#### WHAT YOU NEED TO DO:
Please set down all of the data below verbatim.

#### PROVIDED DATA:
Content starts

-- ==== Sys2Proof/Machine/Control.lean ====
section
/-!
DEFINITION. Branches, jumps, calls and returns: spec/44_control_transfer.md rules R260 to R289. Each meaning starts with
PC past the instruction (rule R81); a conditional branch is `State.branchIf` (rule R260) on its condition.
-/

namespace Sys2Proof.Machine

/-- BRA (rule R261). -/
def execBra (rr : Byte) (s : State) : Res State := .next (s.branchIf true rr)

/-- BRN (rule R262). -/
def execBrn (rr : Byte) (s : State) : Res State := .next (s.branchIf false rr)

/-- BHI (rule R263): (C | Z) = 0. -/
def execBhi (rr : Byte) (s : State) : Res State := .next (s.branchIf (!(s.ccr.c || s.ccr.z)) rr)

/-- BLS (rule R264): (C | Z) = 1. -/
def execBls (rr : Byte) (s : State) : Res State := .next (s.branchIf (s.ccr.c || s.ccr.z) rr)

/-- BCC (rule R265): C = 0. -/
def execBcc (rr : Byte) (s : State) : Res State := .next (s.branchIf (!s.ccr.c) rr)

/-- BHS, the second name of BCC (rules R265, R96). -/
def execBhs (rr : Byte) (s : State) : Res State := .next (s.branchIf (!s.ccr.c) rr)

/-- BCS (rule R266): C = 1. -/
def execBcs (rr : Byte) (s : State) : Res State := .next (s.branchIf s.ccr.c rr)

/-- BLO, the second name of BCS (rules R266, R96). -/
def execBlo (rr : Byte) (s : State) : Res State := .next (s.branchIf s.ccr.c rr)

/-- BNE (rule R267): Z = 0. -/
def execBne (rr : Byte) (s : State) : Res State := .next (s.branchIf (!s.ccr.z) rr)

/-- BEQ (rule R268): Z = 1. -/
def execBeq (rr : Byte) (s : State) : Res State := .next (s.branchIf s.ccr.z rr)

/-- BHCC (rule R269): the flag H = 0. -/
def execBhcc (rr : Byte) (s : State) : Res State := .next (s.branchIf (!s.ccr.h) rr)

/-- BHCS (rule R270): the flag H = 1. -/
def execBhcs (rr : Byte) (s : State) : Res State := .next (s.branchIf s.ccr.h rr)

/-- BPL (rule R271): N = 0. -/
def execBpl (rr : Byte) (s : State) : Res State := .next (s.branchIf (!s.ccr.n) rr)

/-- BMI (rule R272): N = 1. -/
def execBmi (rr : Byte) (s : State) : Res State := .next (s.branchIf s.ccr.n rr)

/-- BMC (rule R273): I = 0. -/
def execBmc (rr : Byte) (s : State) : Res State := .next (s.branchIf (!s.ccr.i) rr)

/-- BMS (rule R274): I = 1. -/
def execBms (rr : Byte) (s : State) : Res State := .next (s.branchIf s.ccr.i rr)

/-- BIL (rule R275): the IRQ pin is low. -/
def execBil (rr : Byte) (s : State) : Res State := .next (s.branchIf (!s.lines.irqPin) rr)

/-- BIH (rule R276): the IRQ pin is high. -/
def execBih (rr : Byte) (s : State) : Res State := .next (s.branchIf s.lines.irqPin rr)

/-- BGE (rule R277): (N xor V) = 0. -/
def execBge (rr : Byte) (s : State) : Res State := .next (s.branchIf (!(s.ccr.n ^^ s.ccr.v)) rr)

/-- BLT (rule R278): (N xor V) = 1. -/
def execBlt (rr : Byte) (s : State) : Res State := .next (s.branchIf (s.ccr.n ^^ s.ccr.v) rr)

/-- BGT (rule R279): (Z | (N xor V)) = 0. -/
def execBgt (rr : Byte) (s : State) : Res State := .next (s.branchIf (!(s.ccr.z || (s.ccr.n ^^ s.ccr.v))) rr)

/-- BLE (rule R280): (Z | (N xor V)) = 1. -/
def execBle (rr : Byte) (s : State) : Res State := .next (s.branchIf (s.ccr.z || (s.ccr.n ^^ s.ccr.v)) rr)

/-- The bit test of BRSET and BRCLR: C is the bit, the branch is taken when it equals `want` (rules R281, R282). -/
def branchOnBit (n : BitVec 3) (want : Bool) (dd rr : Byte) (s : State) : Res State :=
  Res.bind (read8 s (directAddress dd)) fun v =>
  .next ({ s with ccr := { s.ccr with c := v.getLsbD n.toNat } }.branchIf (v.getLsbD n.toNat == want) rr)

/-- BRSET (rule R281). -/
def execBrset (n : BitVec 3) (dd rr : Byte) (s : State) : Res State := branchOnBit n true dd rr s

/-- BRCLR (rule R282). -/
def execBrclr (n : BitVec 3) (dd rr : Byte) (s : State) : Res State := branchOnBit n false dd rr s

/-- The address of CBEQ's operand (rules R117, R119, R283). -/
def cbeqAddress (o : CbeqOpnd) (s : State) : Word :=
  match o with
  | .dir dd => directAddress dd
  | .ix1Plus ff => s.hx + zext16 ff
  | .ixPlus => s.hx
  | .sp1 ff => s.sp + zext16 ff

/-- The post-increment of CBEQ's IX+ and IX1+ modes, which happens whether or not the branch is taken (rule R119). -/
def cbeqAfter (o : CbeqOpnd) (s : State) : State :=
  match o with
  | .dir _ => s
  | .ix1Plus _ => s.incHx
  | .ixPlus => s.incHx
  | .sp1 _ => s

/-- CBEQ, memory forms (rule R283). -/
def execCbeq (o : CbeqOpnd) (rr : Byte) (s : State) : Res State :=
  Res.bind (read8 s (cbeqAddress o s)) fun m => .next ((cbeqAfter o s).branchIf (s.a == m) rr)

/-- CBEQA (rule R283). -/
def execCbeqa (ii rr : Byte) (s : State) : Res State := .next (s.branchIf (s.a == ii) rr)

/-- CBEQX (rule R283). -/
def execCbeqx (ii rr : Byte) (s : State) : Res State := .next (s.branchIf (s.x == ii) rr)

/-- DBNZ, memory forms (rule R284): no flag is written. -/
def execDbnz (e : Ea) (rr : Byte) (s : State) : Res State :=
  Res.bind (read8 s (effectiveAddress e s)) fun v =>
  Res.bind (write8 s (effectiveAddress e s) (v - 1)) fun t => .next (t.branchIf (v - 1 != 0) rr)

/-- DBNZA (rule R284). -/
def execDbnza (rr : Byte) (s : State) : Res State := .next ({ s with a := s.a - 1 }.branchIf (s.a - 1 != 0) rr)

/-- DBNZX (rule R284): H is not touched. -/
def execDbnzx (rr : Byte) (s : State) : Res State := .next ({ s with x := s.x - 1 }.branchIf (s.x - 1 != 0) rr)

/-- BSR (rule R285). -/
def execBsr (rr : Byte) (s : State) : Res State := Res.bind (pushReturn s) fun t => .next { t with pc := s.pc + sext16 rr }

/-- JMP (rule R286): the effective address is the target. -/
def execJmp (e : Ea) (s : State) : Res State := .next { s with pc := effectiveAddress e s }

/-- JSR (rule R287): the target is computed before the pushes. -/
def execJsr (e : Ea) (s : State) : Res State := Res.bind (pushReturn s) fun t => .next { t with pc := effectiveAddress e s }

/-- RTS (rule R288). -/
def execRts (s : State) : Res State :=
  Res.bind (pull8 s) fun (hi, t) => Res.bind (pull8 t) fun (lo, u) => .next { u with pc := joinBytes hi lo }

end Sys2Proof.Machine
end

Content ends

#### EXERCISE ANSWER:
-- ==== Sys2Proof/Machine/Control.lean ====
section
/-!
DEFINITION. Branches, jumps, calls and returns: spec/44_control_transfer.md rules R260 to R289. Each meaning starts with
PC past the instruction (rule R81); a conditional branch is `State.branchIf` (rule R260) on its condition.
-/

namespace Sys2Proof.Machine

/-- BRA (rule R261). -/
def execBra (rr : Byte) (s : State) : Res State := .next (s.branchIf true rr)

/-- BRN (rule R262). -/
def execBrn (rr : Byte) (s : State) : Res State := .next (s.branchIf false rr)

/-- BHI (rule R263): (C | Z) = 0. -/
def execBhi (rr : Byte) (s : State) : Res State := .next (s.branchIf (!(s.ccr.c || s.ccr.z)) rr)

/-- BLS (rule R264): (C | Z) = 1. -/
def execBls (rr : Byte) (s : State) : Res State := .next (s.branchIf (s.ccr.c || s.ccr.z) rr)

/-- BCC (rule R265): C = 0. -/
def execBcc (rr : Byte) (s : State) : Res State := .next (s.branchIf (!s.ccr.c) rr)

/-- BHS, the second name of BCC (rules R265, R96). -/
def execBhs (rr : Byte) (s : State) : Res State := .next (s.branchIf (!s.ccr.c) rr)

/-- BCS (rule R266): C = 1. -/
def execBcs (rr : Byte) (s : State) : Res State := .next (s.branchIf s.ccr.c rr)

/-- BLO, the second name of BCS (rules R266, R96). -/
def execBlo (rr : Byte) (s : State) : Res State := .next (s.branchIf s.ccr.c rr)

/-- BNE (rule R267): Z = 0. -/
def execBne (rr : Byte) (s : State) : Res State := .next (s.branchIf (!s.ccr.z) rr)

/-- BEQ (rule R268): Z = 1. -/
def execBeq (rr : Byte) (s : State) : Res State := .next (s.branchIf s.ccr.z rr)

/-- BHCC (rule R269): the flag H = 0. -/
def execBhcc (rr : Byte) (s : State) : Res State := .next (s.branchIf (!s.ccr.h) rr)

/-- BHCS (rule R270): the flag H = 1. -/
def execBhcs (rr : Byte) (s : State) : Res State := .next (s.branchIf s.ccr.h rr)

/-- BPL (rule R271): N = 0. -/
def execBpl (rr : Byte) (s : State) : Res State := .next (s.branchIf (!s.ccr.n) rr)

/-- BMI (rule R272): N = 1. -/
def execBmi (rr : Byte) (s : State) : Res State := .next (s.branchIf s.ccr.n rr)

/-- BMC (rule R273): I = 0. -/
def execBmc (rr : Byte) (s : State) : Res State := .next (s.branchIf (!s.ccr.i) rr)

/-- BMS (rule R274): I = 1. -/
def execBms (rr : Byte) (s : State) : Res State := .next (s.branchIf s.ccr.i rr)

/-- BIL (rule R275): the IRQ pin is low. -/
def execBil (rr : Byte) (s : State) : Res State := .next (s.branchIf (!s.lines.irqPin) rr)

/-- BIH (rule R276): the IRQ pin is high. -/
def execBih (rr : Byte) (s : State) : Res State := .next (s.branchIf s.lines.irqPin rr)

/-- BGE (rule R277): (N xor V) = 0. -/
def execBge (rr : Byte) (s : State) : Res State := .next (s.branchIf (!(s.ccr.n ^^ s.ccr.v)) rr)

/-- BLT (rule R278): (N xor V) = 1. -/
def execBlt (rr : Byte) (s : State) : Res State := .next (s.branchIf (s.ccr.n ^^ s.ccr.v) rr)

/-- BGT (rule R279): (Z | (N xor V)) = 0. -/
def execBgt (rr : Byte) (s : State) : Res State := .next (s.branchIf (!(s.ccr.z || (s.ccr.n ^^ s.ccr.v))) rr)

/-- BLE (rule R280): (Z | (N xor V)) = 1. -/
def execBle (rr : Byte) (s : State) : Res State := .next (s.branchIf (s.ccr.z || (s.ccr.n ^^ s.ccr.v)) rr)

/-- The bit test of BRSET and BRCLR: C is the bit, the branch is taken when it equals `want` (rules R281, R282). -/
def branchOnBit (n : BitVec 3) (want : Bool) (dd rr : Byte) (s : State) : Res State :=
  Res.bind (read8 s (directAddress dd)) fun v =>
  .next ({ s with ccr := { s.ccr with c := v.getLsbD n.toNat } }.branchIf (v.getLsbD n.toNat == want) rr)

/-- BRSET (rule R281). -/
def execBrset (n : BitVec 3) (dd rr : Byte) (s : State) : Res State := branchOnBit n true dd rr s

/-- BRCLR (rule R282). -/
def execBrclr (n : BitVec 3) (dd rr : Byte) (s : State) : Res State := branchOnBit n false dd rr s

/-- The address of CBEQ's operand (rules R117, R119, R283). -/
def cbeqAddress (o : CbeqOpnd) (s : State) : Word :=
  match o with
  | .dir dd => directAddress dd
  | .ix1Plus ff => s.hx + zext16 ff
  | .ixPlus => s.hx
  | .sp1 ff => s.sp + zext16 ff

/-- The post-increment of CBEQ's IX+ and IX1+ modes, which happens whether or not the branch is taken (rule R119). -/
def cbeqAfter (o : CbeqOpnd) (s : State) : State :=
  match o with
  | .dir _ => s
  | .ix1Plus _ => s.incHx
  | .ixPlus => s.incHx
  | .sp1 _ => s

/-- CBEQ, memory forms (rule R283). -/
def execCbeq (o : CbeqOpnd) (rr : Byte) (s : State) : Res State :=
  Res.bind (read8 s (cbeqAddress o s)) fun m => .next ((cbeqAfter o s).branchIf (s.a == m) rr)

/-- CBEQA (rule R283). -/
def execCbeqa (ii rr : Byte) (s : State) : Res State := .next (s.branchIf (s.a == ii) rr)

/-- CBEQX (rule R283). -/
def execCbeqx (ii rr : Byte) (s : State) : Res State := .next (s.branchIf (s.x == ii) rr)

/-- DBNZ, memory forms (rule R284): no flag is written. -/
def execDbnz (e : Ea) (rr : Byte) (s : State) : Res State :=
  Res.bind (read8 s (effectiveAddress e s)) fun v =>
  Res.bind (write8 s (effectiveAddress e s) (v - 1)) fun t => .next (t.branchIf (v - 1 != 0) rr)

/-- DBNZA (rule R284). -/
def execDbnza (rr : Byte) (s : State) : Res State := .next ({ s with a := s.a - 1 }.branchIf (s.a - 1 != 0) rr)

/-- DBNZX (rule R284): H is not touched. -/
def execDbnzx (rr : Byte) (s : State) : Res State := .next ({ s with x := s.x - 1 }.branchIf (s.x - 1 != 0) rr)

/-- BSR (rule R285). -/
def execBsr (rr : Byte) (s : State) : Res State := Res.bind (pushReturn s) fun t => .next { t with pc := s.pc + sext16 rr }

/-- JMP (rule R286): the effective address is the target. -/
def execJmp (e : Ea) (s : State) : Res State := .next { s with pc := effectiveAddress e s }

/-- JSR (rule R287): the target is computed before the pushes. -/
def execJsr (e : Ea) (s : State) : Res State := Res.bind (pushReturn s) fun t => .next { t with pc := effectiveAddress e s }

/-- RTS (rule R288). -/
def execRts (s : State) : Res State :=
  Res.bind (pull8 s) fun (hi, t) => Res.bind (pull8 t) fun (lo, u) => .next { u with pc := joinBytes hi lo }

end Sys2Proof.Machine
end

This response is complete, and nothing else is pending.